В садике каждый день, задолго до того, как начинало темнеть, и всех деток по одному разбирали мамы, папы и бабушки, Наташка прилипала глазами к сетчатому забору и, сжав кулаки, начинала изо всех сил ждать маму.
Иногда мама показывалась в конце дорожки, и весь мир тогда освещался невиданным светом и расцвечивался яркими красками счастья, даже если было промозгло, пасмурно и шел дождь. Она очень, очень маму любила – даже несмотря на… не смотря ни на что любила. Впрочем, иногда мама не приходила, как бы сильно Наташа° не сжимала кулаки в ожидании ее прихода.
Много раз было, что оставались они с Антохой самыми последними в группах, каждый в своей, и пожилая воспитательница тогда сама, тяжело вздыхая и что-то бормоча сердито себе под нос, отводила их домой. Наташка издалека взглядом искала свои окна, отсчитывая третий этаж, угловая без балкона, загадывая, будут они светиться или нет, хотя и это еще на самом деле ничего не значило.
Иногда мама была дома даже с выключенным светом: спала. Иногда она была дома
не одна, а с компанией. А если нет – их сдавали соседке, с которой у них был общий коридорчик, и так бы продолжалось еще долго, не пропади однажды мама насовсем. Вечером они заснули как обычно, а с утра мамы уже не было. В садик они в тот день не пошли, входная дверь была закрыта на ключ снаружи, и они остались дома, и даже сперва немножко обрадовались приключению.
Тохе было почти 3 года, Наташке – пять.
К вечеру их приключение несколько прокисло. Сначала выпили старое молоко, даже испорченное, Наташка его с сахаром развела, получилось почти как простокваша, только жидкая. Потом съели хлеб, засохшую горькую сметану и сушки. Потом съели весь сахар, запивая водой прямо из-под крана, было ужасно вкусно и жалко, когда сахар тоже кончился. Потом пытались сварить кашу из сушеного гороха, но ничего у них не получилось, хорошо хоть дом не спалили. А больше никаких продуктов дома не было.
Наташка всё стучала во входную дверь каждые несколько часов, и в замочную скважину кричала: «Эээээээй», а Тоха висел на подоконнике и скулил – «Мааама, ну мааамоцька, ну ты гдееее…»
А потом устал и уже не висел, а лежал на кровати и плакал, и Наташка сначала его утешала и вытирала сопли грязным платком на правах старшей, а потом тоже плакала вместе с ним. Так они и заснули, обнявшись, в слезах.
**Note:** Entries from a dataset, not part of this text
/-- R20: an arrival at the receiver leaves the sender's registers. -/
theorem receiveAtReceiver_sender {k : Config.Parameters} {wire : List Byte} {src : Addr} {s t : State}
    (h : receiveAtReceiver k wire src s = .next t) : t.sender = s.sender := by
  rcases receiveAtReceiver_cases h with ⟨-, rfl⟩ | ⟨-, -, rfl⟩ | ⟨-, f, -, -, rfl⟩ | ⟨-, f, -, -, rfl | hd⟩
  · rfl
  · rfl
  · rfl
  · rfl
  · obtain ⟨bytes, -, rfl⟩ := deliverBuffer_next.1 hd
    rfl

theorem receiveAt_sender_of_ne {k : Config.Parameters} {dest : Role} {wire : List Byte} {src : Addr} {s t : State}
    (h : receiveAt k dest wire src s = .next t) (hd : (dest == .sender) = false) : t.sender = s.sender := by
  cases dest with
  | sender => cases hd
  | receiver => exact receiveAtReceiver_sender h

/-- R221: an instruction that the rule does not list leaves `tx_state`. -/
theorem execWith_txState_of_unlisted {k : Config.Parameters} {i : Instr} {s t : State} (h : execWith k i s = .next t)
    (hsend : i ≠ .txSendPacket) (hrecv : i ≠ .txPacketReceived) (harr : arrivesAtSender i = false)
    (hload : ∀ buf dest, i ≠ .txLoad buf dest) (hreset : i ≠ .reset .sender) : t.sender.txState = s.sender.txState := by
  cases i with
  | data0 | data0f | ack0 | ack0f | data1 | data1f | ack1 | ack1f => exact congrArg Sender.txState (receiveAt_sender_of_ne h harr)
  | rxRecv => exact congrArg Sender.txState (receiveAtReceiver_sender h)
  | txRecv => cases harr
  | reset who =>
    cases who with
    | sender => exact absurd rfl hreset
    | receiver => cases h; rfl
  | cfgInit who ok =>
    simp only [execWith, execCfgInit] at h
    split at h
    · split at h <;> cases h <;> simp
    · cases h
  | crcInit | crcUpdate | crcRead | crcCompute | codecIsValid | codecIsWellFormed =>
    obtain ⟨-, h⟩ := unlessHalted_next.1 h
    cases h
    simp
  | codecEncode | codecDecode =>
    obtain ⟨-, h⟩ := unlessHalted_next.1 h
    split at h <;> cases h <;> simp
  | tmrStart | tmrCancel =>
    obtain ⟨-, -, h⟩ := whenStarted_next.1 h
    cases h
    rfl
  | tmrTick =>
    obtain ⟨-, h⟩ := unlessHalted_next.1 h
    cases h
    simp
  | tmrExpire =>
    obtain ⟨-, h⟩ := unlessHalted_next.1 h
    split at h
    · exact (takeTimeout_txState h).trans rfl
    · cases h
  | txLoad buf dest => exact absurd rfl (hload buf dest)
  | txSendPacket => exact absurd rfl hsend
  | txTimeout => exact takeTimeout_txState (whenStarted_next.1 h).2.2
  | txPacketReceived => exact absurd rfl hrecv

/-! #### Operations that move the sender -/

/-- R189: TX.SENDPACKET in a `WaitForCall` state. -/
theorem sendPacketWith_txCode {k : Config.Parameters} {s t : State} (h : sendPacketWith k s = .next t)
    (hcall : txWaiting s.sender.txState = false) : txCode t.sender.txState = txCode s.sender.txState + 1 := by
  obtain ⟨-, ⟨hw, -⟩ | ⟨-, -, u, -, rfl⟩⟩ := sendPacketWith_next.1 h
  · simp [hcall] at hw
  · exact txCode_waitForAckOf hcall

/-- R191: the `PacketReceived` transition in a `WaitForAck` state. -/
theorem takeAck_txCode {s : State} (hw : txWaiting s.sender.txState = true) :
    txCode (takeAck s).sender.txState = txCode s.sender.txState + 1 := by
  rw [takeAck_sender, if_pos hw]
  exact txCode_waitForCallAfter hw

/-- R194, R196: an arrival at the sender is kept in flight or discarded, or it is the acknowledgement waited for. -/
theorem receiveAtSender_txCode {k : Config.Parameters} {wire : List Byte} {src : Addr} {s t : State}
    (h : receiveAtSender k wire src s = .next t) :
    txCode t.sender.txState = txCode s.sender.txState ∨
      (txWaiting s.sender.txState = true ∧ txCode t.sender.txState = txCode s.sender.txState + 1) := by
  rcases receiveAtSender_cases k wire src s with ⟨-, e⟩ | ⟨-, -, e⟩ | ⟨hr, f, -, -, e⟩ <;> cases e.symm.trans h
  · exact .inl rfl
  · exact .inl rfl
  · have hw : txWaiting s.sender.txState = true := by
      simp only [senderReady, Bool.and_eq_true] at hr
      exact hr.2
    exact .inr ⟨hw, takeAck_txCode (s := noteAck k wire f s) hw⟩

/-- R194, R232: an arrival at the sender is examined by `receiveAtSender`. -/
theorem execWith_of_arrivesAtSender {i : Instr} (h : arrivesAtSender i = true) :
    ∃ wire src, ∀ (k : Config.Parameters) (s : State), execWith k i s = receiveAtSender k wire src s := by
  cases i with
  | data0 dest | data0f dest | ack0 dest | ack0f dest | data1 dest | data1f dest | ack1 dest | ack1f dest =>
    obtain rfl : dest = .sender := by simpa [arrivesAtSender] using h
    exact ⟨_, _, fun _ _ => rfl⟩
  | txRecv => exact ⟨_, _, fun _ _ => rfl⟩
  | _ => cases h

/-- R186: an accepted load begins in `WaitForCall0`. -/
theorem execTxLoad_txCode {buf : List Byte} {dest : Addr} {s t : State} (h : execTxLoad buf dest s = .next t)
    (ha : s.sender.txActive = false) : txCode t.sender.txState = 0 := by
  simp only [execTxLoad, ha] at h
  split at h <;> cases h
  rfl

/-- Settles O55: one lemma for each instruction that R221 lists, and one for all the others. -/
theorem nextStateFunction : Obligations.NextStateFunction := by
  unfold Obligations.NextStateFunction
  refine ⟨execWith_hardware, fun k i s t h => ⟨?_, ?_, ?_, ?_, ?_, execWith_txState_of_unlisted h⟩⟩
  · rintro rfl hcall
    exact sendPacketWith_txCode h hcall
  · rintro rfl hw
    obtain ⟨-, -, h⟩ := whenStarted_next.1 h
    cases h
    exact takeAck_txCode hw
  · intro harr
    obtain ⟨wire, src, he⟩ := execWith_of_arrivesAtSender harr
    exact receiveAtSender_txCode ((he k s).symm.trans h)
  · rintro ⟨buf, dest, rfl⟩ ha
    exact execTxLoad_txCode h ha
  · rintro rfl
    cases h
    rfl

end Sys2Proof.Machine

namespace Sys2Proof.Machine

open Sys2Proof.Safety

/-! ### What one operation does to the registers of the machine that performs it (R20, R35) -/

/-- R36, R60: `c'` is `c` but for the scratch of one operation (`crc_acc`, `FRAME_OUT`, `FRAME_IN`), whose spaces stay canonical. -/
structure Scratched (c c' : Common) : Prop where
  halted   : c'.halted = c.halted
  initDone : c'.initDone = c.initDone
  portData : c'.portData = c.portData
  portAck  : c'.portAck = c.portAck
  frameOut : Memory.wf c.frameOut = true → Memory.wf c'.frameOut = true
  frameIn  : Memory.wf c.frameIn = true → Memory.wf c'.frameIn = true

theorem Scratched.refl (c : Common) : Scratched c c := ⟨rfl, rfl, rfl, rfl, id, id⟩

/-- What instruction `i` can make of the registers `n` of the sender: the rules R170 to R199, R280 and R283, with their guards. -/
inductive SenderMove (i : Instr) (n : Sender) : Sender → Prop
  | idle : SenderMove i n n
  | reset (addr dest : Addr) (hi : i = .reset .sender) : SenderMove i n (Sender.reset addr dest)
  | init (ok : Bool) (he : initEnabled n.common = true) : SenderMove i n { n with common := initCommon ok n.common }
  | scratch (c : Common) (hh : n.common.halted = false) (hc : Scratched n.common c) : SenderMove i n { n with common := c }
  | tick (hh : n.common.halted = false) : SenderMove i n (tickTimer n)
  | timer (d : BitVec 32) (armed : Bool) (hh : n.common.halted = false) (hi : startable i = false) :
      SenderMove i n { n with tmrCount := d, tmrArmed := armed }
  | lapse (hh : n.common.halted = false) (ha : n.tmrArmed = true) (hw : txWaiting n.txState = false) :
      SenderMove i n { n with tmrArmed := false }
  | load (buf : List Byte) (dest : Addr) (hh : n.common.halted = false) (hi : n.common.initDone = true)
      (ha : n.txActive = false) : SenderMove i n (loadTransfer buf dest n)
  | chunk (acc : Crc) (out : Memory) (hh : n.common.halted = false) (ha : n.txActive = true)
      (hw : txWaiting n.txState = false) (hle : n.txSent ≤ n.txLen)
      (ho : Memory.wf n.common.frameOut = true → Memory.wf out = true) :
      SenderMove i n (chunkSent (txSeq n.txState) acc out n)
  | again (acc : Crc) (out : Memory) (hh : n.common.halted = false) (hw : txWaiting n.txState = true)
      (hle : n.txSent - n.txLast.toNat ≤ n.txLen) (ho : Memory.wf n.common.frameOut = true → Memory.wf out = true) :
      SenderMove i n (chunkSent (txSeq n.txState) acc out { n with txSent := n.txSent - n.txLast.toNat })
  | ack (c : Common) (hh : n.common.halted = false) (hw : txWaiting n.txState = true) (hc : Scratched n.common c) :
      SenderMove i n { n with
        common := c
        tmrArmed := false
        txState := waitForCallAfter (txSeq n.txState)
        txActive := n.txActive && !decide (n.txSent = n.txLen) }

/-- R212, R216: the registers `n` of the receiver once an accepted frame has been taken in; `c` holds the scratch. -/
def frameTaken (f : Frame) (src : Addr) (c : Common) (n : Receiver) : Receiver :=
  { (if isDuplicate n f then recordPeer src n else appendPayload f (recordPeer src n)) with common := c }

/-- What instruction `i` can make of the registers `n` of the receiver: the rules R210 to R219, R280 and R283, with their guards. -/
inductive ReceiverMove (i : Instr) (n : Receiver) : Receiver → Prop
  | idle : ReceiverMove i n n
  | reset (addr peer : Addr) (hi : i = .reset .receiver) : ReceiverMove i n (Receiver.reset addr peer n.rxBufMax)
  | init (ok : Bool) (he : initEnabled n.common = true) : ReceiverMove i n { n with common := initCommon ok n.common }
  | scratch (c : Common) (hh : n.common.halted = false) (hc : Scratched n.common c) : ReceiverMove i n { n with common := c }
  | take (f : Frame) (src : Addr) (c : Common) (hh : n.common.halted = false) (hc : Scratched n.common c)
      (hcap : isDuplicate n f = true ∨ overflows n f = false) : ReceiverMove i n (frameTaken f src c n)
  | deliver (f : Frame) (src : Addr) (c : Common) (hh : n.common.halted = false) (hc : Scratched n.common c) :
      ReceiverMove i n (clearCycle (frameTaken f src c n))

/-- R20: instruction `i`, leading from `s` to `t`, moves the machine that performs it and leaves the other one and its side alone. -/
inductive Acts (i : Instr) (s t : State) : Prop
  | sender (hp : performer i = .sender) (hm : SenderMove i s.sender t.sender) (hr : t.receiver = s.receiver)
      (hs : t.receiverSide = s.receiverSide) : Acts i s t
  | receiver (hp : performer i = .receiver) (hm : ReceiverMove i s.receiver t.receiver) (hr : t.sender = s.sender)
      (hs : t.senderSide = s.senderSide) : Acts i s t

/-! #### The operations both machines have -/

/-- An operation that leaves every register and both sides. -/
theorem acts_of_eq {i : Instr} {s t : State} (hs : t.sender = s.sender) (hr : t.receiver = s.receiver)
    (hss : t.senderSide = s.senderSide) (hrs : t.receiverSide = s.receiverSide) : Acts i s t := by
  cases hp : performer i with
  | sender => exact .sender hp (hs ▸ .idle) hr hrs
  | receiver => exact .receiver hp (hr ▸ .idle) hs hss

/-- R35: a checksum or codec operation, which writes the scratch of the machine that performs it. -/
theorem acts_mapCommon {i : Instr} {who : Role} {f : Common → Common} {s : State}
    (hh : (commonOf who s).halted = false) (hp : performer i = who) (hf : Scratched (commonOf who s) (f (commonOf who s))) :
    Acts i s (mapCommon who f s) := by
  cases who with
  | sender => exact .sender hp (.scratch _ hh hf) rfl rfl
  | receiver => exact .receiver hp (.scratch _ hh hf) rfl rfl
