-- ==== Sys2Proof/Machine/Cpx.lean ====
section
/-! DEFINITION. Complex numbers over the rationals, 2×2 matrices of them and discrete Fourier transforms: the arithmetic
the receive path is written with (spec/05). Angles and roots are those of Arith (log entry 7). -/
namespace Sys2Proof.Machine
open Sys2Proof

/-- A complex number. -/
structure Cpx where
  re : ℚ := 0
  im : ℚ := 0
deriving DecidableEq, Repr

namespace Cpx

def one : Cpx := { re := 1 }
def ofRat (x : ℚ) : Cpx := { re := x }
def add (a b : Cpx) : Cpx := { re := a.re + b.re, im := a.im + b.im }
def sub (a b : Cpx) : Cpx := { re := a.re - b.re, im := a.im - b.im }
def mul (a b : Cpx) : Cpx := { re := a.re * b.re - a.im * b.im, im := a.re * b.im + a.im * b.re }
def conj (a : Cpx) : Cpx := { re := a.re, im := -a.im }
def smul (k : ℚ) (a : Cpx) : Cpx := { re := k * a.re, im := k * a.im }

/-- Squared magnitude. -/
def abs2 (a : Cpx) : ℚ := a.re * a.re + a.im * a.im

/-- Magnitude. -/
def abs (a : Cpx) : ℚ := Arith.sqrt a.abs2

/-- Argument, in radians. -/
def arg (a : Cpx) : ℚ := Arith.arg a.re a.im

/-- Quotient. -/
def div (a b : Cpx) : Cpx := smul (1 / b.abs2) (a.mul b.conj)

/-- e^{jφ}. -/
def expj (phi : ℚ) : Cpx := { re := Arith.cos phi, im := Arith.sin phi }

/-- A square root: half the argument, root of the magnitude. -/
def sqrt (a : Cpx) : Cpx := smul (Arith.sqrt a.abs) (expj (a.arg / 2))

/-- The sum of a list. -/
def sum (xs : List Cpx) : Cpx := xs.foldl add {}

end Cpx

/-- The two polarisations of a sample or tone. -/
structure Vec2 where
  x : Cpx := {}
  y : Cpx := {}
deriving DecidableEq, Repr

/-- A 2×2 complex matrix, row by row. -/
structure Mat2 where
  a : Cpx := {}
  b : Cpx := {}
  c : Cpx := {}
  d : Cpx := {}
deriving DecidableEq, Repr

namespace Mat2

def id : Mat2 := { a := Cpx.one, d := Cpx.one }
def add (m n : Mat2) : Mat2 := { a := m.a.add n.a, b := m.b.add n.b, c := m.c.add n.c, d := m.d.add n.d }
def sub (m n : Mat2) : Mat2 := { a := m.a.sub n.a, b := m.b.sub n.b, c := m.c.sub n.c, d := m.d.sub n.d }
def smul (k : ℚ) (m : Mat2) : Mat2 := { a := m.a.smul k, b := m.b.smul k, c := m.c.smul k, d := m.d.smul k }

/-- Every element times a complex number. -/
def scale (k : Cpx) (m : Mat2) : Mat2 := { a := k.mul m.a, b := k.mul m.b, c := k.mul m.c, d := k.mul m.d }

def mul (m n : Mat2) : Mat2 :=
  { a := (m.a.mul n.a).add (m.b.mul n.c), b := (m.a.mul n.b).add (m.b.mul n.d),
    c := (m.c.mul n.a).add (m.d.mul n.c), d := (m.c.mul n.b).add (m.d.mul n.d) }

/-- Conjugate transpose. -/
def herm (m : Mat2) : Mat2 := { a := m.a.conj, b := m.c.conj, c := m.b.conj, d := m.d.conj }

def det (m : Mat2) : Cpx := (m.a.mul m.d).sub (m.b.mul m.c)
def trace (m : Mat2) : Cpx := m.a.add m.d

def inv (m : Mat2) : Mat2 :=
  { a := m.d.div m.det, b := (Cpx.smul (-1) m.b).div m.det, c := (Cpx.smul (-1) m.c).div m.det, d := m.a.div m.det }

/-- A matrix times a vector. -/
def apply (m : Mat2) (v : Vec2) : Vec2 :=
  { x := (m.a.mul v.x).add (m.b.mul v.y), y := (m.c.mul v.x).add (m.d.mul v.y) }

/-- Squared Frobenius norm. -/
def frob2 (m : Mat2) : ℚ := m.a.abs2 + m.b.abs2 + m.c.abs2 + m.d.abs2

/-- The difference of the two eigenvalues, up to sign. -/
def eigenGap (m : Mat2) : Cpx :=
  (((m.trace.mul m.trace).sub (m.det.smul 4))).sqrt

/-- The ratio of the larger to the smaller singular value. -/
def singularRatio (m : Mat2) : ℚ :=
  let t := m.frob2
  let r := Arith.sqrt (t * t - 4 * m.det.abs2)
  Arith.sqrt ((t + r) / (t - r))

/-- u × v^H for two vectors. -/
def outer (u v : Vec2) : Mat2 :=
  { a := u.x.mul v.x.conj, b := u.x.mul v.y.conj, c := u.y.mul v.x.conj, d := u.y.mul v.y.conj }

end Mat2

/-- DFT bin `k` of a list of samples, the length given. -/
def dftBin (n k : Nat) (xs : List Cpx) : Cpx :=
  Cpx.sum (xs.zipIdx.map fun p => p.1.mul (Cpx.expj (-2 * Arith.pi * (((k * p.2) % n : Nat) : ℚ) / (n : ℚ))))

/-- The DFT of a list of samples, bins 0 to n − 1. -/
def dft (xs : List Cpx) : List Cpx := (List.range xs.length).map fun k => dftBin xs.length k xs

/-- The inverse DFT. -/
def idft (xs : List Cpx) : List Cpx :=
  let n := xs.length
  (List.range n).map fun k => (dftBin n (n - k) xs).smul (1 / (n : ℚ))

/-- Both polarisations' DFT. -/
def dft2 (xs : List Vec2) : List Vec2 :=
  ((dft (xs.map Vec2.x)).zip (dft (xs.map Vec2.y))).map fun p => { x := p.1, y := p.2 }

/-- Both polarisations' inverse DFT. -/
def idft2 (xs : List Vec2) : List Vec2 :=
  ((idft (xs.map Vec2.x)).zip (idft (xs.map Vec2.y))).map fun p => { x := p.1, y := p.2 }

/-- Bins in DFT order (0 to n − 1) put in frequency order, lowest first, as R140 numbers tones; and back. -/
def byFreq {α : Type} (xs : List α) : List α := xs.drop (xs.length / 2) ++ xs.take (xs.length / 2)

end Sys2Proof.Machine
end

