-- ==== Sys2Proof/Syntax.lean ====
section
/-! DEFINITION. The commands of the block: one constructor of `Instr` for each row of spec/opcode_table.json, with the
operands its rule gives it. What the outside world measures or sends (samples, messages, levels, results) comes as an
operand; what the package itself holds is in the state. -/
namespace Sys2Proof
open Machine

/-! ### Operand types -/

/-- A management path (R56, R61): SPI, in-band over a host lane, or the pair line. -/
inductive Path where
  | spi
  | inband
  | pairLine
deriving DecidableEq, Repr

/-- The two message paths of R61. -/
inductive RemotePath where
  | inband
  | pairLine
deriving DecidableEq, Repr

/-- Who makes a register access: a management path, or engine firmware of a die (R4, R304). -/
inductive Origin where
  | path (p : Path)
  | firmware (die : Fin 8)
deriving DecidableEq, Repr

/-- A mask register of the interrupt tree (R65): the package's, the FAULT_N mask, the GPIO event mask, a die's summary
mask, the event mask of a die's block, or the two further masks of WCH. -/
inductive MaskReg where
  | pkgIrq
  | pkgFault
  | gpio
  | dieIrq (die : Fin 8)
  | block (die : Fin 8) (blk : Fin 26)
  | wchStat (die : Fin 8)
  | wchCfgErr (die : Fin 8)
deriving DecidableEq, Repr

/-- A failed cell that self-test found: its type (0 FFT to 5 polyphase, as `IMG_CELL_REMAP_k.TYPE` codes it) and its
physical index (R72, R410). -/
structure CellId where
  type  : Fin 6
  index : Fin 4096
deriving DecidableEq, Repr

/-- What a die's self-test found (R410). -/
structure SelfTestResult where
  rootOk     : Bool
  ringOk     : Bool
  fabricOk   : Bool
  cluster0Ok : Bool
  banksOk    : Bool
  failed     : List CellId
deriving DecidableEq, Repr

/-- A die's answer to a heartbeat (R50, R85, R348): the starting mark, the parked mark, or the die's own time count as it
took it when the heartbeat reached it, before the hop correction. The digest and the epoch it carries are the die's own
registers. -/
inductive HbAnswer where
  | starting
  | parked
  | values (mf sf tick : Nat)
deriving DecidableEq, Repr

/-- What asks for a planned handover (R47): a write of HANDOVER with its TARGET, or a die reset aimed at the crown. -/
inductive HandoverReq where
  | write (target : Fin 8)
  | dieReset
deriving DecidableEq, Repr

/-- A fault as reported on the ring or logged (R430, R434). -/
structure FaultRec where
  level  : Fin 5
  cls    : Fin 4
  code   : Fin 256
  block  : Fin 256
  unit   : Fin 256
  detail : Fin 65536
deriving DecidableEq, Repr
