-- ==== Sys2Proof/Machine/Field.lean ====
section
/-! DEFINITION. What a register field is: where it lies, its access type (R8), its reset domain (R13) and its reset
value. -/
namespace Sys2Proof.Machine

/-- Access types of R8. -/
inductive Access where
  /-- RW: reads and writes the stored value. -/
  | rw
  /-- RO: reads what the device drives; writes are ignored. -/
  | ro
  /-- W1C: reads the status; a written 1 clears the bit. -/
  | w1c
  /-- WO: reads 0; a write acts or stores. -/
  | wo
  /-- RWS: as RW, surviving die reset and block reset. -/
  | rws
  /-- RC: a read returns the value and clears it; writes are ignored. -/
  | rc
deriving DecidableEq, Repr

/-- Reset domains of R13, widest first. -/
inductive Dom where
  | por
  | pkg
  | die
  | blk
deriving DecidableEq, Repr

/-- The rank of a domain: 0 is the widest. -/
def Dom.rank : Dom → Nat
  | .por => 0
  | .pkg => 1
  | .die => 2
  | .blk => 3

/-- One register field. `blk` is the block slot (26: the package-level PKG block, 27: the common disable registers,
whose index is the block slot); `reg` the offset of the register's first element; `rst` the reset values of its
elements, the last repeating; `sfx` is added to the reset value on a -X part; `stg` marks a staged field (R87). -/
structure Fld where
  blk : Nat
  reg : Nat
  lo  : Nat
  w   : Nat
  ty  : Access
  dom : Dom
  rst : List Nat
  sfx : Nat := 0
  stg : Bool := false
deriving DecidableEq, Repr

/-- The key of element `k` of a field at an instance. -/
def Fld.key (f : Fld) (inst k : Nat) : Key :=
  { dom := f.dom.rank, inst := inst, blk := f.blk, reg := f.reg, lo := f.lo, idx := k }

/-- The reset value of element `k` of a field, `x` telling whether the part is a -X part. Log entry 2 DESIGN CHOICE. -/
def Fld.reset (f : Fld) (x : Bool) (k : Nat) : Nat :=
  (f.rst.getD k (f.rst.getLastD 0)) + (if x then f.sfx else 0)

/-- One register as the address decode sees it: element `i` lies at `reg + stride * i`. -/
structure Reg where
  reg    : Nat
  stride : Nat
  count  : Nat
  flds   : List Fld
deriving DecidableEq, Repr

end Sys2Proof.Machine
end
На следующий день они с самого утра проснулись от голода, и полдня махали в окно прохожим, Наташка даже вставала на подоконник и стучала ладонями по стеклу, осторожно, чтобы не разбить, а то мама будет ругаться, когда вернется.
Но люди их просто не замечали, только один раз какая-то девочка снизу помахала в ответ. Открыть окно, чтобы позвать людей с улицы, они не смогли ¬– шпингалеты были намертво закрашены краской – а разбить стекло не догадались. Или побоялись.
На шестой день их заточения, когда они оба спали как бы в забытьи, наконец пришла… не мамочка, а воспитательница с участковым, и хлипкую дверь выломали, потому что они не смогли ее открыть (а Тоха — даже встать с кровати), и отвезли их, вялых и зареванных, сначала в больницу, а потом в приемник-распределитель.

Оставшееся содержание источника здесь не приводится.